- **Your objective**:
Below are some records. Return exactly the lines from the one containing "held and pinned" through the one containing "t.zc.rate = s.zc.rate", both included, and only those.
++++ Records provided ++++
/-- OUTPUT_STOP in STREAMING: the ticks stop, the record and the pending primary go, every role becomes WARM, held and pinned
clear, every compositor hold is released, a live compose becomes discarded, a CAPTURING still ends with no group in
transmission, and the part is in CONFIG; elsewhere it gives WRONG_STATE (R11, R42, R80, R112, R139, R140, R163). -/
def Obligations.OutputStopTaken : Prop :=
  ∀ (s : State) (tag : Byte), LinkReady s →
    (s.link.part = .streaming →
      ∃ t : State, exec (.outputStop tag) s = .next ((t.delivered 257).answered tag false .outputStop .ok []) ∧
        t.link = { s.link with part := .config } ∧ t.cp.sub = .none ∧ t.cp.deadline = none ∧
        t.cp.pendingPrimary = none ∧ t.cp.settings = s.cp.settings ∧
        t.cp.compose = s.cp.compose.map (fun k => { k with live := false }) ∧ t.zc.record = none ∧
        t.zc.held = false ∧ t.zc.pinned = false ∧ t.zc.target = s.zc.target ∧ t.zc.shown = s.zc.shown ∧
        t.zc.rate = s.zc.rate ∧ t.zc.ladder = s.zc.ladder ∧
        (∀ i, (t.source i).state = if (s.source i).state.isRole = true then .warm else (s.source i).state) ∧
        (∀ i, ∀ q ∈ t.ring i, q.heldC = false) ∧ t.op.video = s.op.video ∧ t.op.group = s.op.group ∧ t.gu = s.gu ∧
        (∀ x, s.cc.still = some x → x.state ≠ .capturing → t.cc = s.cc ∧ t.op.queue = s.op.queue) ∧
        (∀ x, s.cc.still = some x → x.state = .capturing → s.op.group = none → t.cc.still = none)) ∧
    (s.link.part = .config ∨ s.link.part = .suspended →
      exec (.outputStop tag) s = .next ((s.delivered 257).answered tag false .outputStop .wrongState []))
++++
++++ Records provided ++++
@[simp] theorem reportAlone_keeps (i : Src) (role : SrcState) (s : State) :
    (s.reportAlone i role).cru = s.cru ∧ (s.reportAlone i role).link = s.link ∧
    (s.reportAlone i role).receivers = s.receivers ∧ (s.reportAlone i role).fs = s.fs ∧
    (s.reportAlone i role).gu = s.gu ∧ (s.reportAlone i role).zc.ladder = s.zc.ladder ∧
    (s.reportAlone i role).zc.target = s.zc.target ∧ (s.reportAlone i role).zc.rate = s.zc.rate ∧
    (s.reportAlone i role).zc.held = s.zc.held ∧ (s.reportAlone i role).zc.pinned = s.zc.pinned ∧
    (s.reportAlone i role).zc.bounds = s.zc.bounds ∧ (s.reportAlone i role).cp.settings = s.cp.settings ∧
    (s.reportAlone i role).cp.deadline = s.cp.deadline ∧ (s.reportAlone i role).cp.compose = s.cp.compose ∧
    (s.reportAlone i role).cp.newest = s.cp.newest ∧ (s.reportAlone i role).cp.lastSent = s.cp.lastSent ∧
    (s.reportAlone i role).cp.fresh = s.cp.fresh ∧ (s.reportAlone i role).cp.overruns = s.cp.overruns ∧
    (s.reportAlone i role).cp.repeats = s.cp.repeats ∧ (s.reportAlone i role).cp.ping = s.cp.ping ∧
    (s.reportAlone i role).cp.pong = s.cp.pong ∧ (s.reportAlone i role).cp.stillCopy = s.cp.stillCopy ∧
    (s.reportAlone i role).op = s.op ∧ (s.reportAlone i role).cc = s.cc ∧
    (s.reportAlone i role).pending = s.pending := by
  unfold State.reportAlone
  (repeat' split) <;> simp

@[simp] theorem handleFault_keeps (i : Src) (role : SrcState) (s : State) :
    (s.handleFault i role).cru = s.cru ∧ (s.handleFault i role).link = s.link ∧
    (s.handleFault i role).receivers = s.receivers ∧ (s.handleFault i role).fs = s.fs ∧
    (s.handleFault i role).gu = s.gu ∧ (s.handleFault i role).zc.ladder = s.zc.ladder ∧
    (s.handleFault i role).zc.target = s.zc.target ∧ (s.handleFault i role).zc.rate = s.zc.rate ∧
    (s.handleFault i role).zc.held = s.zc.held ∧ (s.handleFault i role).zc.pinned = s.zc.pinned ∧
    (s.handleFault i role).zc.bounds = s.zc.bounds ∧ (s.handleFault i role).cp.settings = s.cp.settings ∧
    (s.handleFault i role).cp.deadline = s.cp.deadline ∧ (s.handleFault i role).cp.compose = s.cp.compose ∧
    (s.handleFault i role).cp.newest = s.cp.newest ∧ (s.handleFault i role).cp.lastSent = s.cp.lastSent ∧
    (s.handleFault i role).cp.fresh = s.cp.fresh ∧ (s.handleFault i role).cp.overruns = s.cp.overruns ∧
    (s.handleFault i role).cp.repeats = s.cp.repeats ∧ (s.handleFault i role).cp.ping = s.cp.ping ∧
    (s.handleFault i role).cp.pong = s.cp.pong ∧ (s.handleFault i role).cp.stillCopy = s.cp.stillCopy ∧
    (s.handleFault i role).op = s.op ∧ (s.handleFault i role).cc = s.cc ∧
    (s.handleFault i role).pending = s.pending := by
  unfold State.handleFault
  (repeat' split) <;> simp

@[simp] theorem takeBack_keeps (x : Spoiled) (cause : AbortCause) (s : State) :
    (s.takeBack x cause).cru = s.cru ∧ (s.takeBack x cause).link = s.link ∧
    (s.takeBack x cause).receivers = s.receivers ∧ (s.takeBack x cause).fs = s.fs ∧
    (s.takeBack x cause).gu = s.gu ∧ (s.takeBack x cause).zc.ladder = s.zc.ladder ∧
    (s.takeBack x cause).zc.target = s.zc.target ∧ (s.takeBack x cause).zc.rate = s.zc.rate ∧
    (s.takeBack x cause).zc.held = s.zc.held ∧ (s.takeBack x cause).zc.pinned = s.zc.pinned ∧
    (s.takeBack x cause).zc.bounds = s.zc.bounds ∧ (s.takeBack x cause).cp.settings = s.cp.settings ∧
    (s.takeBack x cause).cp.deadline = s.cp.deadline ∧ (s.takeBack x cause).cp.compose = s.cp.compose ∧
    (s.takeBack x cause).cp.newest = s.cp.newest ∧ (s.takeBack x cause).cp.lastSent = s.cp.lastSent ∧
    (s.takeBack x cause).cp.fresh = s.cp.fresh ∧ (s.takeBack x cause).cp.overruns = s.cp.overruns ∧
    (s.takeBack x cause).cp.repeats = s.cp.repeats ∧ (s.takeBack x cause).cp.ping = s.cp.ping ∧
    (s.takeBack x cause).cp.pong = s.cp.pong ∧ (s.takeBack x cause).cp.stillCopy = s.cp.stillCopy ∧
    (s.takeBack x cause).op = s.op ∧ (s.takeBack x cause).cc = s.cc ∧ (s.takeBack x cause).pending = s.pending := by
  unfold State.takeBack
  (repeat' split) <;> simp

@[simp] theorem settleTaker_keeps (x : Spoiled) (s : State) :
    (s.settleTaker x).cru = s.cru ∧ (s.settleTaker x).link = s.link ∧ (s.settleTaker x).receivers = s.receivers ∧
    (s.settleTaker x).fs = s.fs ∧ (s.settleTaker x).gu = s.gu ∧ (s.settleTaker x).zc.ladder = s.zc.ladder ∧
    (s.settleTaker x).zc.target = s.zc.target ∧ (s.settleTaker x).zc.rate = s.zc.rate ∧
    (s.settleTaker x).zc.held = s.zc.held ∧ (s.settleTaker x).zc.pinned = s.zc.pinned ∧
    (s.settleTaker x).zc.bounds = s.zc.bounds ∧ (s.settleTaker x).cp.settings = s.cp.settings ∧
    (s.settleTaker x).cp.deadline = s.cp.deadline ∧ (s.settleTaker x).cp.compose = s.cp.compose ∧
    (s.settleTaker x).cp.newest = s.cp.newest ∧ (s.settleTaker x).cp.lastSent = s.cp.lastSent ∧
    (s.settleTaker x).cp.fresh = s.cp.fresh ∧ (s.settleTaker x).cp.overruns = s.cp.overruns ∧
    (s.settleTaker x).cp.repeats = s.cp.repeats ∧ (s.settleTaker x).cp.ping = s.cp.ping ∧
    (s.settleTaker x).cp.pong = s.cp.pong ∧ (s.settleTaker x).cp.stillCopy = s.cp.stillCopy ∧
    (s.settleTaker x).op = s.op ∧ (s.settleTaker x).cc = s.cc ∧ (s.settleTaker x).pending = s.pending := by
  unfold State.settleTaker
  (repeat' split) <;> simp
++++
- **Task response**:
/-- OUTPUT_STOP in STREAMING: the ticks stop, the record and the pending primary go, every role becomes WARM, held and pinned
clear, every compositor hold is released, a live compose becomes discarded, a CAPTURING still ends with no group in
transmission, and the part is in CONFIG; elsewhere it gives WRONG_STATE (R11, R42, R80, R112, R139, R140, R163). -/
def Obligations.OutputStopTaken : Prop :=
  ∀ (s : State) (tag : Byte), LinkReady s →
    (s.link.part = .streaming →
      ∃ t : State, exec (.outputStop tag) s = .next ((t.delivered 257).answered tag false .outputStop .ok []) ∧
        t.link = { s.link with part := .config } ∧ t.cp.sub = .none ∧ t.cp.deadline = none ∧
        t.cp.pendingPrimary = none ∧ t.cp.settings = s.cp.settings ∧
        t.cp.compose = s.cp.compose.map (fun k => { k with live := false }) ∧ t.zc.record = none ∧
        t.zc.held = false ∧ t.zc.pinned = false ∧ t.zc.target = s.zc.target ∧ t.zc.shown = s.zc.shown ∧
        t.zc.rate = s.zc.rate ∧ t.zc.ladder = s.zc.ladder ∧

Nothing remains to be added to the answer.